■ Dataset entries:
Start of Block

-- ==== Sys2Proof/Laws/Queue.lean ====
section
/-!
SUPPORT. What the operations of the interrupt controller and the queue engine may change: their own parts, registers, events
and open values, and nothing else of the card.
-/

namespace Sys2Proof.Machine

/-- The state s with the parts of u that the interrupt controller and the queue engine may change, and the fault log. -/
def queueParts (s u : State) : State :=
  { s with qe := u.qe, csr := u.csr, pic := u.pic, evq := u.evq, fresh := u.fresh, wakeCause := u.wakeCause,
           flog := u.flog }

/-- From s to u nothing has changed outside those parts. -/
def InQueue (s u : State) : Prop := u = queueParts s u

theorem InQueue.refl (s : State) : InQueue s s := rfl

theorem InQueue.trans {s u w : State} (h : InQueue s u) (k : InQueue u w) : InQueue s w := by
  unfold InQueue queueParts at *
  rw [k, h]

theorem InQueue.ite {s u w : State} {p : Prop} [Decidable p] (h : InQueue s u) (k : InQueue s w) :
    InQueue s (if p then u else w) := by
  split
  · exact h
  · exact k

theorem InQueue.foldl {α : Type} {f : State → α → State} (h : ∀ s x, InQueue s (f s x)) (l : List α) (s : State) :
    InQueue s (l.foldl f s) := by
  induction l generalizing s with
  | nil => exact .refl s
  | cons x r ih => exact (h s x).trans (ih _)

theorem InQueue.triads {s u : State} (h : InQueue s u) : u.triads = s.triads := by rw [h]; rfl
theorem InQueue.aud {s u : State} (h : InQueue s u) : u.aud = s.aud := by rw [h]; rfl
theorem InQueue.mem {s u : State} (h : InQueue s u) : u.mem = s.mem := by rw [h]; rfl
theorem InQueue.poison {s u : State} (h : InQueue s u) : u.poison = s.poison := by rw [h]; rfl

theorem csr_inQueue (s : State) (c : Tab Word) : InQueue s { s with csr := c } := rfl
theorem pic_inQueue (s : State) (c : Pic) : InQueue s { s with pic := c } := rfl
theorem qe_inQueue (s : State) (c : Qe) : InQueue s { s with qe := c } := rfl
theorem evq_inQueue (s : State) (l : List Nat) : InQueue s { s with evq := l } := rfl
theorem fresh_inQueue (s : State) (n : Nat) : InQueue s { s with fresh := n } := rfl
theorem wakeCause_inQueue (s : State) (l : Tab Nat) : InQueue s { s with wakeCause := l } := rfl
theorem flog_inQueue (s : State) (l : Tab (BitVec 128)) : InQueue s { s with flog := l } := rfl

theorem setReg_inQueue (s : State) (a : Nat) (w : Word) : InQueue s (setReg s a w) := csr_inQueue s _
theorem setF_inQueue (s : State) (a : Nat) (f : Fld) (n : Nat) : InQueue s (setF s a f n) := setReg_inQueue ..
theorem setFlag_inQueue (s : State) (a : Nat) (f : Fld) (b : Bool) : InQueue s (setFlag s a f b) := setF_inQueue ..
theorem incSat_inQueue (s : State) (a : Nat) (f : Fld) (n : Nat) : InQueue s (incSat s a f n) := setF_inQueue ..
theorem produce_inQueue (s : State) (n : Nat) : InQueue s (produce s n) := evq_inQueue s _
theorem setQ_inQueue (s : State) (q : Nat) (d : QDesc) : InQueue s (setQ s q d) := qe_inQueue s _
theorem setBank_inQueue (s : State) (t : Nat) (b : PicBank) : InQueue s (setBank s t b) := pic_inQueue s _
theorem setGroup_inQueue (s : State) (m : Nat) (g : ModGroup) : InQueue s (setGroup s m g) := pic_inQueue s _

/-! ### Interrupt controller -/

theorem wakeRequest_inQueue (s : State) (d c : Nat) : InQueue s (wakeRequest s d c) := by
  unfold wakeRequest
  dsimp only
  split
  · exact .refl s
  · refine (setFlag_inQueue s (PD_VOTEB d) PD_VOTEB_WAKE true).trans ?_
    split
    · exact wakeCause_inQueue (setFlag s (PD_VOTEB d) PD_VOTEB_WAKE true) _
    · exact .refl _

theorem releaseGroup_inQueue (s : State) (m : Nat) : InQueue s (releaseGroup s m) :=
  (setGroup_inQueue s m {}).trans (pic_inQueue (setGroup s m {}) _)

theorem modEvent_inQueue (s : State) (n : Nat) : InQueue s (modEvent s n) := by
  unfold modEvent
  dsimp only
  split
  · exact releaseGroup_inQueue ..
  · exact InQueue.ite ((setGroup_inQueue ..).trans (releaseGroup_inQueue _ _)) (setGroup_inQueue ..)

theorem watchWake_inQueue (s : State) (n : Nat) : InQueue s (watchWake s n) := by
  unfold watchWake
  dsimp only
  split
  · exact wakeRequest_inQueue ..
  · exact .refl s

theorem pendShared_inQueue (s : State) (n : Nat) : InQueue s (pendShared s n) := by
  unfold pendShared
  dsimp only
  refine InQueue.trans ?_ (watchWake_inQueue _ _)
  refine InQueue.trans ?_ (modEvent_inQueue _ _)
  exact InQueue.ite (pic_inQueue s _) ((pic_inQueue s _).trans (incSat_inQueue ..))

theorem srcEvent_inQueue (s : State) (n : Nat) : InQueue s (srcEvent s n) := pendShared_inQueue s n

theorem privEvent_inQueue (s : State) (t k : Nat) : InQueue s (privEvent s t k) := setBank_inQueue ..

theorem takeClaim_inQueue (s : State) (t id : Nat) (p : BitVec 4) : InQueue s (takeClaim s t id p) := by
  unfold takeClaim
  dsimp only
  refine InQueue.trans ?_ (setBank_inQueue ..)
  split
  · exact setBank_inQueue ..
  · exact pic_inQueue s _

theorem claim_inQueue (s : State) (t : Nat) : InQueue s (claim s t).2 := by
  unfold claim
  split
  · exact takeClaim_inQueue ..
  · split
    · exact takeClaim_inQueue ..
    · exact .refl s

theorem clearActive_inQueue (s : State) (t id : Nat) : InQueue s (clearActive s t id) := by
  unfold clearActive
  split
  · exact setBank_inQueue ..
  · exact pic_inQueue s _

theorem endOfInterrupt_inQueue (s : State) (t id : Nat) : InQueue s (endOfInterrupt s t id) := by
  unfold endOfInterrupt
  dsimp only
  have h : InQueue s (match (getBank s t).stack with
    | [] => incSat s PIC_ERR PIC_ERR_EOIEMPTY 1
    | _ :: r => setBank s t { getBank s t with stack := r }) := by
    split
    · exact incSat_inQueue ..
    · exact setBank_inQueue ..
  exact InQueue.ite (h.trans (clearActive_inQueue ..)) (h.trans (incSat_inQueue ..))

/-- A fault log entry with the interrupt that it raises. -/
theorem logFault_inQueue (s : State) (k : FKind) (e t d : Nat) : InQueue s (logFault s k e t d) := by
  unfold logFault
  dsimp only
  have h : ∀ l, InQueue s (incWrap { s with flog := l } SUP_FLOGCNT SUP_FLOGCNT_COUNT 1) := fun l =>
    (flog_inQueue s l).trans (setF_inQueue ..)
  split
  · exact (h _).trans (srcEvent_inQueue ..)
  · exact h _

/-! ### Queue engine -/

theorem poolCheck_inQueue (s : State) : InQueue s (poolCheck s) := by
  unfold poolCheck
  dsimp only
  refine (setFlag_inQueue s QE_STATUS QE_STATUS_POOLEMPTY (poolFree s == 0)).trans ?_
  split
  · exact .refl _
  · exact (setFlag_inQueue ..).trans (produce_inQueue ..)

theorem freeCells_inQueue (s : State) (l : List Nat) : InQueue s (freeCells s l) :=
  InQueue.foldl (fun s _ => qe_inQueue s _) l s

theorem leakCells_inQueue (s : State) (l : List Nat) : InQueue s (leakCells s l) :=
  (InQueue.foldl (fun s _ => qe_inQueue s _) l s).trans (incSat_inQueue ..)

theorem storeWord_inQueue (s : State) (q : Nat) (w : Word) (e g : Bool) : InQueue s (storeWord s q w e g) := by
  unfold storeWord
  dsimp only
  refine InQueue.trans ?_ (setQ_inQueue ..)
  refine InQueue.trans ?_ (qe_inQueue _ _)
  split
  · exact qe_inQueue s _
  · split
    · exact (qe_inQueue s _).trans (qe_inQueue _ _)
    · exact .refl s

theorem armTimer_inQueue (s : State) (q c : Nat) : InQueue s (armTimer s q c) := by
  unfold armTimer
  dsimp only
  split
  · exact (fresh_inQueue s _).trans (setQ_inQueue ..)
  · exact .refl s

theorem takeGap_inQueue (s : State) (q : Nat) : InQueue s (takeGap s q) := by
  unfold takeGap
  split
  · exact (qe_inQueue s _).trans (setQ_inQueue ..)
  · exact (incSat_inQueue ..).trans (setQ_inQueue ..)

theorem freeGap_inQueue (s : State) (q : Nat) : InQueue s (freeGap s q) := by
  unfold freeGap
  dsimp only
  refine InQueue.trans ?_ (setQ_inQueue ..)
  split
  · exact qe_inQueue s _
  · exact .refl s

theorem countDrop_inQueue (s : State) (q c : Nat) : InQueue s (countDrop s q c) :=
  (setQ_inQueue ..).trans (incSat_inQueue ..)

theorem enterGap_inQueue (s : State) (q c : Nat) (e : Bool) : InQueue s (enterGap s q c e) := by
  unfold enterGap disarm
  dsimp only
  exact (((InQueue.trans (setQ_inQueue ..) (takeGap_inQueue ..)).trans (incSat_inQueue ..)).trans (incSat_inQueue ..)).trans
    (setQ_inQueue ..)

theorem pushCore_inQueue (s : State) (q c : Nat) (w : Word) (e : Bool) : InQueue s (pushCore s q c w e).1 := by
  unfold pushCore
  split
  · exact .refl s
  · dsimp only
    split
    · split
      · exact enterGap_inQueue ..
      · dsimp only
        split
        · exact (storeWord_inQueue ..).trans (armTimer_inQueue ..)
        · exact storeWord_inQueue ..
    · split
      · exact (countDrop_inQueue s q c).trans (setQ_inQueue ..)
      · exact countDrop_inQueue ..
    · split
      · exact ((((storeWord_inQueue ..).trans (freeGap_inQueue ..)).trans (setQ_inQueue ..)).trans (storeWord_inQueue ..)).trans
          (armTimer_inQueue ..)
      · dsimp only
        split
        · exact countDrop_inQueue ..
        · exact (countDrop_inQueue s q c).trans (setQ_inQueue ..)
    · dsimp only
      split
      · exact (incSat_inQueue ..).trans (setQ_inQueue ..)
      · exact incSat_inQueue ..
    · exact incSat_inQueue ..

theorem descRead_inQueue (s : State) (q : Nat) : InQueue s (descRead s q) := qe_inQueue s _

theorem broken_inQueue (s : State) (q c : Nat) (f l : List Nat) : InQueue s (broken s q c f l) := by
  unfold broken
  exact ((((freeCells_inQueue s f).trans (leakCells_inQueue ..)).trans (setQ_inQueue ..)).trans
    ((incSat_inQueue ..).trans (produce_inQueue ..))).trans (srcEvent_inQueue ..)

theorem noticeQueue_inQueue (s : State) (nq : Nat) : InQueue s (noticeQueue s nq) := by
  unfold noticeQueue
  split
  · exact (descRead_inQueue ..).trans (broken_inQueue ..)
  · exact descRead_inQueue ..

theorem postNotice_inQueue (q c : Nat) (s : State) (k : Notice) : InQueue s (postNotice q c s k) := by
  unfold postNotice
  split
  · exact (noticeQueue_inQueue ..).trans (pushCore_inQueue ..)
  · exact .refl s

theorem postNotices_inQueue (s : State) (q c : Nat) (l : List Notice) : InQueue s (postNotices s q c l) :=
  InQueue.foldl (postNotice_inQueue q c) l s

theorem markBroken_inQueue (s : State) (q c : Nat) (f l : List Nat) : InQueue s (markBroken s q c f l) :=
  ((broken_inQueue ..).trans (postNotice_inQueue ..)).trans (poolCheck_inQueue _)

theorem checkDesc_inQueue (s : State) (q c : Nat) (u : QueueUpset) : InQueue s (checkDesc s q c u) := by
  unfold checkDesc
  split
  · exact (descRead_inQueue ..).trans (markBroken_inQueue ..)
  · exact descRead_inQueue ..

theorem pushOne_inQueue (s : State) (q c : Nat) (w : Word) (e : Bool) : InQueue s (pushOne s q c w e) :=
  (((checkDesc_inQueue ..).trans (pushCore_inQueue ..)).trans (postNotices_inQueue ..)).trans (poolCheck_inQueue _)

theorem advanceHead_inQueue (s : State) (q c : Nat) (e b : Bool) : InQueue s (advanceHead s q c e b).1 := by
  unfold advanceHead
  dsimp only
  split
  · exact (qe_inQueue s _).trans ((setQ_inQueue ..).trans (setQ_inQueue ..))
  · split
    · split
      · exact markBroken_inQueue ..
      · exact (qe_inQueue s _).trans (setQ_inQueue ..)
    · exact setQ_inQueue ..

theorem rearm_inQueue (s : State) (q c : Nat) : InQueue s (rearm s q c) := by
  unfold rearm
  dsimp only
  split
  · exact armTimer_inQueue ..
  · exact .refl s

theorem popWord_inQueue (s : State) (q c : Nat) (u : QueueUpset) (i : Nat) : InQueue s (popWord s q c u i).2.2 := by
  unfold popWord
  dsimp only
  split
  · exact .refl s
  · split
    · exact .refl s
    · refine InQueue.trans ?_ (poolCheck_inQueue _)
      refine InQueue.trans ?_ (rearm_inQueue ..)
      refine InQueue.trans ?_ (advanceHead_inQueue ..)
      split
      · exact (((incSat_inQueue ..).trans (produce_inQueue ..)).trans (srcEvent_inQueue ..)).trans (logFault_inQueue ..)
      · exact .refl _

theorem popCore_inQueue (s : State) (q c : Nat) (u : QueueUpset) : InQueue s (popCore s q c u).2.2 :=
  (checkDesc_inQueue s q c u).trans (popWord_inQueue ..)

theorem dropWords_inQueue (q c : Nat) (u : QueueUpset) (n i : Nat) (s : State) : InQueue s (dropWords q c u n i s).1 := by
  induction n generalizing s i with
  | zero => exact .refl s
  | succ n ih =>
    unfold dropWords
    dsimp only
    split
    · exact .refl s
    · have h (e b : Bool) := (incSat_inQueue s (QE_CERR c) QE_CERR_DISC 1).trans
        (advanceHead_inQueue (incSat s (QE_CERR c) QE_CERR_DISC 1) q c e b)
      split
      · exact h ..
      · split
        · exact h ..
        · exact (h ..).trans (ih ..)

theorem dropCore_inQueue (s : State) (q c : Nat) (u : QueueUpset) : InQueue s (dropCore s q c u) := by
  refine (checkDesc_inQueue s q c u).trans ?_
  unfold dropCore
  generalize checkDesc s q c u = s
  dsimp only
  split
  · exact .refl _
  · exact .refl _
  · split
    · exact ((dropWords_inQueue ..).trans (rearm_inQueue ..)).trans (poolCheck_inQueue _)
    · split
      · exact ((dropWords_inQueue ..).trans (setQ_inQueue ..)).trans (poolCheck_inQueue _)
      · exact (dropWords_inQueue ..).trans (poolCheck_inQueue _)
  · exact (dropWords_inQueue ..).trans (poolCheck_inQueue _)
  · exact (dropWords_inQueue ..).trans (poolCheck_inQueue _)

theorem heldAccess_inQueue (s : State) (d : Nat) : InQueue s (heldAccess s d) := by
  unfold heldAccess
  split
  · exact ((((incSat_inQueue ..).trans (setFlag_inQueue ..)).trans (wakeCause_inQueue ..)).trans (setF_inQueue ..)).trans
      ((setFlag_inQueue ..).trans (setF_inQueue ..))
  · exact .refl s

end Sys2Proof.Machine
end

End of Block

■ THE PROBLEM: The entries above hold the needed span. Transcribe exactly the lines from the one with "exact storeWord_inQueue .." to the one with "InQueue.foldl (postNotice_inQueue q c) l s", both included.

■ ANSWER TO THIS TASK:
        · exact storeWord_inQueue ..
    · split
      · exact (countDrop_inQueue s q c).trans (setQ_inQueue ..)
      · exact countDrop_inQueue ..
    · split
      · exact ((((storeWord_inQueue ..).trans (freeGap_inQueue ..)).trans (setQ_inQueue ..)).trans (storeWord_inQueue ..)).trans
          (armTimer_inQueue ..)
      · dsimp only
        split
        · exact countDrop_inQueue ..
        · exact (countDrop_inQueue s q c).trans (setQ_inQueue ..)
    · dsimp only
      split
      · exact (incSat_inQueue ..).trans (setQ_inQueue ..)
      · exact incSat_inQueue ..
    · exact incSat_inQueue ..

theorem descRead_inQueue (s : State) (q : Nat) : InQueue s (descRead s q) := qe_inQueue s _

theorem broken_inQueue (s : State) (q c : Nat) (f l : List Nat) : InQueue s (broken s q c f l) := by
  unfold broken
  exact ((((freeCells_inQueue s f).trans (leakCells_inQueue ..)).trans (setQ_inQueue ..)).trans
    ((incSat_inQueue ..).trans (produce_inQueue ..))).trans (srcEvent_inQueue ..)

theorem noticeQueue_inQueue (s : State) (nq : Nat) : InQueue s (noticeQueue s nq) := by
  unfold noticeQueue
  split
  · exact (descRead_inQueue ..).trans (broken_inQueue ..)
  · exact descRead_inQueue ..

theorem postNotice_inQueue (q c : Nat) (s : State) (k : Notice) : InQueue s (postNotice q c s k) := by
  unfold postNotice
  split
  · exact (noticeQueue_inQueue ..).trans (pushCore_inQueue ..)
  · exact .refl s

theorem postNotices_inQueue (s : State) (q c : Nat) (l : List Notice) : InQueue s (postNotices s q c l) :=
  InQueue.foldl (postNotice_inQueue q c) l s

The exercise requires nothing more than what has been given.